Tuesday, February 7th, 2017

Tiziano Ferro ft. Carmen Consoli – Il Conforto

And now for the most highly anticipated comeback: the Pleasant Nontroversy Experience!!!


Micha Cavaseno: It’s really overstuffed on that chorus, ready to burst at the seams from the torrential washedness. This is really lame, a dramatic ballad over trancey wild west synths, so eager to burst with shows of passion that read less of romantic overwhelm as people trying to show that they still have a passion that comes easy to youth. It’s got all the subtlety of a modern remake of Overboard, and I love it for just how unabashed it feels despite its garishness.

Crystal Leww: My favorite album of 2014 was Toni Braxton and Babyface’s Love, Marriage & Divorce, which was grown people who have been through some shit singing about some of the shit that they’ve been through. “Il Conforto” feels similarly in that vein. Tiziano Ferro and Carmen Consoli have lush, rich voices that live to emote, and the production here is slightly updated for the modern age. I am reminded of the work that Kavinsky did for the Drive soundtrack, which makes for surprisingly great duet backdrop.

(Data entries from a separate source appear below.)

/-- `SHL`, `SHR` and `SAR` (R157): the whole 32-bit amount counts; `.wrap` takes it modulo 32; an amount of 32 or more gives
0, or the sign of the source.

`POPC`, `CLZ` and `BREV` (R160): the number of set bits, the number of leading zeros, the bits in reverse order, of 32 or
64 bits; the counts go to a single register. -/
def Obligations.ShiftsAndBitCounts : Prop :=
  (∀ (c : Ctl) (wrap : Bool) (x y : Opnd) (z : ZOp) (s : State) (e : Env),
    let a (l : Nat) : Nat := if wrap then (e.rdZ32 z l).toNat % 32 else (e.rdZ32 z l).toNat
    let left (l : Nat) : Word := e.rd32 y l <<< a l
    let right (l : Nat) : Word := e.rd32 y l >>> a l
    let arith (l : Nat) : Word := (e.rd32 y l).sshiftRight (a l)
    (Executes (.shl c wrap x y z) c s e → exec (.shl c wrap x y z) s =
      .next (({ ctl := c, dst := x, lat := 4, val := fun _ l => (left l).setWidth 64 } : LaneForm).after (.shl c wrap x y z) s e)) ∧
    (Executes (.shr c wrap x y z) c s e → exec (.shr c wrap x y z) s =
      .next (({ ctl := c, dst := x, lat := 4, val := fun _ l => (right l).setWidth 64 } : LaneForm).after (.shr c wrap x y z) s e)) ∧
    (Executes (.sar c wrap x y z) c s e → exec (.sar c wrap x y z) s =
      .next (({ ctl := c, dst := x, lat := 4, val := fun _ l => (arith l).setWidth 64 } : LaneForm).after (.sar c wrap x y z) s e)) ∧
    (∀ l, 32 ≤ a l → left l = 0 ∧ right l = 0 ∧ arith l = if (e.rd32 y l).msb then 0xFFFFFFFF else 0)) ∧
  (∀ (c : Ctl) (t : IType) (x y : Opnd) (s : State) (e : Env),
    let ones (e : Env) (l : Nat) : DWord :=
      BitVec.ofNat 64 (((List.range 64).filter fun i => (e.rdW (wideT t) y l).getLsbD i).length)
    let zeros (e : Env) (l : Nat) : DWord :=
      if wideT t then (e.rd64 y l).clz else ((e.rdW false y l).setWidth 32).clz.setWidth 64
    (Executes (.popc c t x y) c s e → exec (.popc c t x y) s =
      .next (({ ctl := c, dst := x, lat := 4, val := ones } : LaneForm).after (.popc c t x y) s e)) ∧
    (Executes (.clz c t x y) c s e → exec (.clz c t x y) s =
      .next (({ ctl := c, dst := x, lat := 4, val := zeros } : LaneForm).after (.clz c t x y) s e)) ∧
    (Executes (.brev c t x y) c s e → ∃ v : Nat → DWord,
      exec (.brev c t x y) s = .next (({ ctl := c, dst := x, wide := wideT t, lat := 4, val := fun _ => v } : LaneForm).after
        (.brev c t x y) s e) ∧
      ∀ l i, (v l).getLsbD i = (decide (i < if wideT t then 64 else 32) &&
        (e.rdW (wideT t) y l).getLsbD ((if wideT t then 63 else 31) - i))))

/-- `SEL` (R164): its guard selects and does not guard. In every active lane the destination takes *y* where the guard
condition holds and *z* elsewhere; a uniform destination is ILLEGAL. -/
def Obligations.SelectsByTheGuard : Prop :=  (∀ (c : Ctl) (t : IType) (x y : Opnd) (z : ZOp) (s : State) (e : Env), Executes (.sel c t x y z) c s e →
    let v (e : Env) (l : Nat) : DWord :=
      if !c.ge || ((e.g4.vreg c.gr.toNat l).getLsbD c.gb.toNat != c.gn) then e.rdW (wideT t) y l else e.rdZW (wideT t) z l
    exec (.sel c t x y z) s =
      .next (({ ctl := c, dst := x, wide := wideT t, lat := 4, all := true, val := v } : LaneForm).after (.sel c t x y z) s e)) ∧
  ∀ (c : Ctl) (t : IType) (k : BitVec 8) (y : Opnd) (z : ZOp) (s : State) (e : Env) (isl core gid : Nat),
    s.focus = .group isl core gid → s.env? isl core gid c = some e →
      ∃ t', exec (.sel c t (.s k) y z) s = .next t' ∧ ∃ r, (t'.isl isl).faults = (s.isl isl).faults ++ [r] ∧ recCode r.bits = 1

/-! ## Floating point -/

/-- Scalar and packed arithmetic (R180-R182): the exact result of the decoded sources, rounded once by the mode; flags rise
with the result.

Comparison, classification, rounding and conversion (R183-R187). A conversion that names a format register that is not
valid for its type is ILLEGAL (R67).

The special functions (R173, R188): 18 cycles, and 8 cycles of the special-function pipe of the SIMD unit. -/
def Obligations.FloatInstructions : Prop :=
  (∀ (i : Instr) (f : FpForm) (s : State) (e : Env), fpArithForm i = some f → Executes i f.ctl s e →
    exec i s = .next (f.after i s e)) ∧
  (∀ (i : Instr) (f : FpForm) (s : State) (e : Env), fpOtherForm i = some f → Executes i f.ctl s e →
    (f.ready e = true → exec i s = .next (f.after i s e)) ∧
    (f.ready e = false → ∃ info, exec i s = .next (s.takeDecode e 1 info))) ∧
  (∀ (i : Instr) (f : FpForm) (s : State) (e : Env), specialForm i = some f → Executes i f.ctl s e →
    exec i s = .next (f.after i s e))

/-- Every value of a format is rounded to itself, exactly, in every mode (R56, R59).

Minimum and maximum (R58): of a number and a NaN the number, of two NaNs the default NaN, −0 below +0; and of two values
one of them, no greater, or no less, than either. -/
def Obligations.RoundingAndExtremes : Prop :=
  (∀ d ∈ [fmt32, fmt16, fmtB16, fmt40], ∀ (rm p : Nat), p < 2 ^ (1 + d.eb + d.mb) → decodeF d p ≠ .nan →
    roundFp d rm (decodeF d p) = (p, 0)) ∧
  ((∀ a : Fv, minFv a .nan = a ∧ minFv .nan a = a ∧ maxFv a .nan = a ∧ maxFv .nan a = a) ∧
  (∀ d rm, roundFp d rm (minFv .nan .nan) = (d.nan, 0) ∧ roundFp d rm (maxFv .nan .nan) = (d.nan, 0)) ∧
  (∀ m n : Int, minFv (.fin true 0 m) (.fin false 0 n) = .fin true 0 m ∧ minFv (.fin false 0 n) (.fin true 0 m) = .fin true 0 m ∧
    maxFv (.fin true 0 m) (.fin false 0 n) = .fin false 0 n ∧ maxFv (.fin false 0 n) (.fin true 0 m) = .fin false 0 n) ∧
  (∀ a b : Fv, a ≠ .nan → b ≠ .nan →
    (minFv a b = a ∨ minFv a b = b) ∧ (maxFv a b = a ∨ maxFv a b = b) ∧
    condF .le (minFv a b) a = true ∧ condF .le (minFv a b) b = true ∧
    condF .ge (maxFv a b) a = true ∧ condF .ge (maxFv a b) b = true))

/-- Access to the control word, the window registers, the trap vector and the format registers (R120, R167, R168, R190,
R191): reads like other results; writes once for the group, from the lowest lane where the guard holds, after 4 cycles. -/
def Obligations.ControlRegisterAccess : Prop :=  (∀ (i : Instr) (f : LaneForm) (s : State) (e : Env), readForm i = some f → Executes i f.ctl s e →
    exec i s = .next (f.after i s e)) ∧
  (∀ (i : Instr) (c : Ctl) (d : WDest) (v : Env → DWord) (s : State) (e : Env), onceForm i = some (c, d, v) →
    Executes i c s e →
      exec i s = .next (queued (s.advance e i c) e 4 ((if e.guard = 0 then [] else [(d, v e)]) ++ flagWrite c))) ∧
  ∀ (c : Ctl) (k : BitVec 3) (z : ZOp) (s : State) (e : Env), Executes (.fmtw c k z) c s e →
    ∃ t, exec (.fmtw c k z) s = .next t ∧
      (t.isl e.isl).group? e.core e.gid = ((queued (s.advance e (.fmtw c k z) c) e 4 (flagWrite c)).isl e.isl).group? e.core e.gid ∧
      ∀ w, (s.isl e.isl).wg? e.core e.g.place = some w →
        (t.isl e.isl).wg? e.core e.g.place = some (if e.guard = 0 then w else
          (w.settle e.cyc).addFm (e.cyc + 4) e.gid k.toNat (e.rdZ32 z e.lane0))

/-! ## Lane exchange (R193-R201) -/

/-- Votes and matches over the lanes where the guard holds (R199, R200).

`LMATCH` (R200): each voting lane gets the mask of the voting lanes whose source equals its own, itself among them; no
lane has a number of 64 or more, so the high half of the mask is empty.

`LXCH` and `LSTEP` (R193, R194, R196-R198): each lane reads the lane it names. A source lane out of range gives the lane's
own value, one where the guard does not hold traps LANE_SOURCE, and under zero-fill both give zero; the other lanes take the
full effect. Under `REP` an exchange without zero-fill is ILLEGAL.

`LSCAN` (R201): each voting lane gets the ordered fold of the voting lanes up to it, or below it; 12 cycles, 24 for a
floating-point sum, whose flags rise with it. -/
def Obligations.LaneInstructions : Prop :=
  (∀ (i : Instr) (f : LaneForm) (s : State) (e : Env), voteForm i = some f → Executes i f.ctl s e →
    exec i s = .next (f.after i s e)) ∧
  (∀ (c : Ctl) (wide hi : Bool) (x y : Opnd) (s : State) (e : Env), Executes (.lmatch c wide hi x y) c s e →
    ∃ m : Nat → DWord, exec (.lmatch c wide hi x y) s =
        .next (({ ctl := c, dst := x, wide := true, lat := 8, val := fun _ => m } : LaneForm).after (.lmatch c wide hi x y) s e) ∧
      (∀ l j, j < 64 → (m l).getLsbD j = (!hi && e.guard.getLsbD j && decide (e.rdW wide y j = e.rdW wide y l))) ∧
      (∀ l, hi = false → e.guard.getLsbD l = true → (m l).getLsbD l = true)) ∧
  (∀ (i : Instr) (f : ExForm) (s : State) (e : Env), exForm i = some f → Executes i f.ctl s e →
    (e.g.rep = none ∨ f.zf = true → exec i s = .next (f.after i s e)) ∧
    (e.g.rep ≠ none → f.zf = false → ∃ info, exec i s = .next (s.takeDecode e 1 info))) ∧
  (∀ (c : Ctl) (op : RedOp) (exc : Bool) (x y : Opnd) (s : State) (e : Env), Executes (.lscan c op exc x y) c s e →
    exec (.lscan c op exc x y) s = .next (queued (s.advance e (.lscan c op exc x y) c) e (if op = .addF32 then 24 else 12)
      (resultWrites x false true e.guard (fun l => (scanValue e op exc y l).setWidth 64) ++ raiseWrite (scanFlags e op y) ++
        flagWrite c)))

/-! ## Control -/

/-- `NOP` (R114): no effect beyond its hints; its flag rises at issue and falls at once. -/
def Obligations.NopHasNoEffect : Prop :=  ∀ (c : Ctl) (s : State) (e : Env), Executes (.nop c) c s e →
    ∃ t g', exec (.nop c) s = .next t ∧ (t.isl e.isl).group? e.core e.gid = some g' ∧ SameRegisters g' e.g ∧
      (∀ f, g'.flagVal f = e.g.flagVal f) ∧ Spares s t e.isl e.core e.gid ∧
      (e.g.rep = none → g'.threads = movedThreads e.g e.run fun _ t => { t with cp := e.cp + 1, stat := .ready })

/-- `BRA` (R115): where the guard holds, the offset of the code pointer becomes the branch's own plus the immediate, in the
same overlay; the other lanes move on. A target offset below 0 or above 8,191 takes ILLEGAL at the `BRA`.

`BRX`, `CALL`, `CALLX`, `RET` and `RTT` to resident targets (R116, R121, R131): each lane where the guard holds stands at
its own target, at its new call depth; a call queues its return code pointer.

A `CALL` of an overlay that is not resident, without a handler (R116, R131, R133, R372): the return code pointers are
written all the same; the lanes stay at the call, at their depth; the group parks with an OVL_MISS record that names them. -/
def Obligations.TransfersOfControl : Prop :=
  (∀ (c : Ctl) (off : BitVec 20) (s : State) (e : Env), Executes (.bra c off) c s e →
    let o : Int := (e.cp.toNat % 8192 : Nat) + off.toInt
    (0 ≤ o ∧ o ≤ 8191 → ∃ t g', exec (.bra c off) s = .next t ∧ (t.isl e.isl).group? e.core e.gid = some g' ∧
      SameRegisters g' e.g ∧ (∀ f, g'.flagVal f = e.g.flagVal f) ∧ Spares s t e.isl e.core e.gid ∧
      (e.g.rep = none → g'.threads = movedThreads e.g e.run fun l t =>
        { t with cp := if e.guard.getLsbD l then BitVec.ofNat 32 (e.cp.toNat / 8192 * 8192 + o.toNat) else e.cp + 1,
                 stat := .ready })) ∧
    (¬(0 ≤ o ∧ o ≤ 8191) → ∃ info, exec (.bra c off) s = .next (s.takeDecode e 1 info))) ∧
  (∀ (i : Instr) (f : JumpForm) (s : State) (e : Env), jumpForm i = some f → Executes i f.ctl s e → f.resident s e →
    exec i s = .next (f.after i s e)) ∧
  (∀ (c : Ctl) (p : Bool) (x : Opnd) (t : Word) (r : Nat) (s : State) (e : Env), Executes (.call c p x t) c s e →
    e.guard ≠ 0 → e.g.rep = none → e.g4.tvec = 0 → resolveCp ((s.isl e.isl).core e.core) e.wg.asid t p = .miss r →
    ∃ s' g' b, exec (.call c p x t) s = .next s' ∧ (s'.isl e.isl).group? e.core e.gid = some g' ∧ g'.parked = true ∧
      g'.records = e.g.records + 1 ∧
      g'.v = e.g.v ∧ g'.s = e.g.s ∧ g'.o = e.g.o ∧ Spares s s' e.isl e.core e.gid ∧
      (∀ w ∈ resultWrites x false false e.guard (fun _ => (e.cp + 1).setWidth 64),
        ∃ q ∈ g'.pend, q.due = e.cyc + 4 ∧ q.dest = w.1 ∧ q.val = w.2) ∧
      g'.threads = movedThreads e.g e.run (fun l t =>
        { t with cp := if e.guard.getLsbD l then e.cp else e.cp + 1, stat := .ready }) ∧
      (s'.isl e.isl).faults = (s.isl e.isl).faults ++ [b] ∧ recCode b.bits = 5 ∧ recCp b.bits = e.cp ∧
      recLanes b.bits = e.guard ∧ recInfo b.bits = BitVec.ofNat 64 (r * 2 ^ 32 + t.toNat))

Iain Mew: It sounds a bit like a turn of the millennium Pet Shop Boys ballad (the guitar has major “You Only Tell Me You Love Me When You’re Drunk” vibes) with melodic slips into “Don’t Dream It’s Over” and double operatic vocals. I can’t quite tell if that vocal approach, plus listening in another language, is giving it a twist that makes it stand out, or holding it back from me really loving it. Maybe both?

Juana Giaimo: Although Carman Consoli is the one who shows off her vocal abilities, it’s Tiziano Ferro who stands out by his ability to control his voice in a constantly deep, calm and comforting tone.

Jonathan Bradley: Ferro and Consoli’s voices are rich and indulgent; the pair luxuriate in their syllables while the brooding electronic pulse behind them does the reverse, holding back in restraint. That rhythmic underpinning seems to get darker as the song goes on, as if it were carrying its principals alone into the underworld, all else flickering into nothingness around them. The decadence of the high drama, even while not literally operatic, is bracing and affirmative and ultimately quite lovely.

Will Adams: The loping electropop reminded me of earlier Röyksopp, which was already a plus, but the swell in the chorus is what got me. The vocals are mixed too high and the song veers often into conventionality; still, I’d love to have more duets that take this approach.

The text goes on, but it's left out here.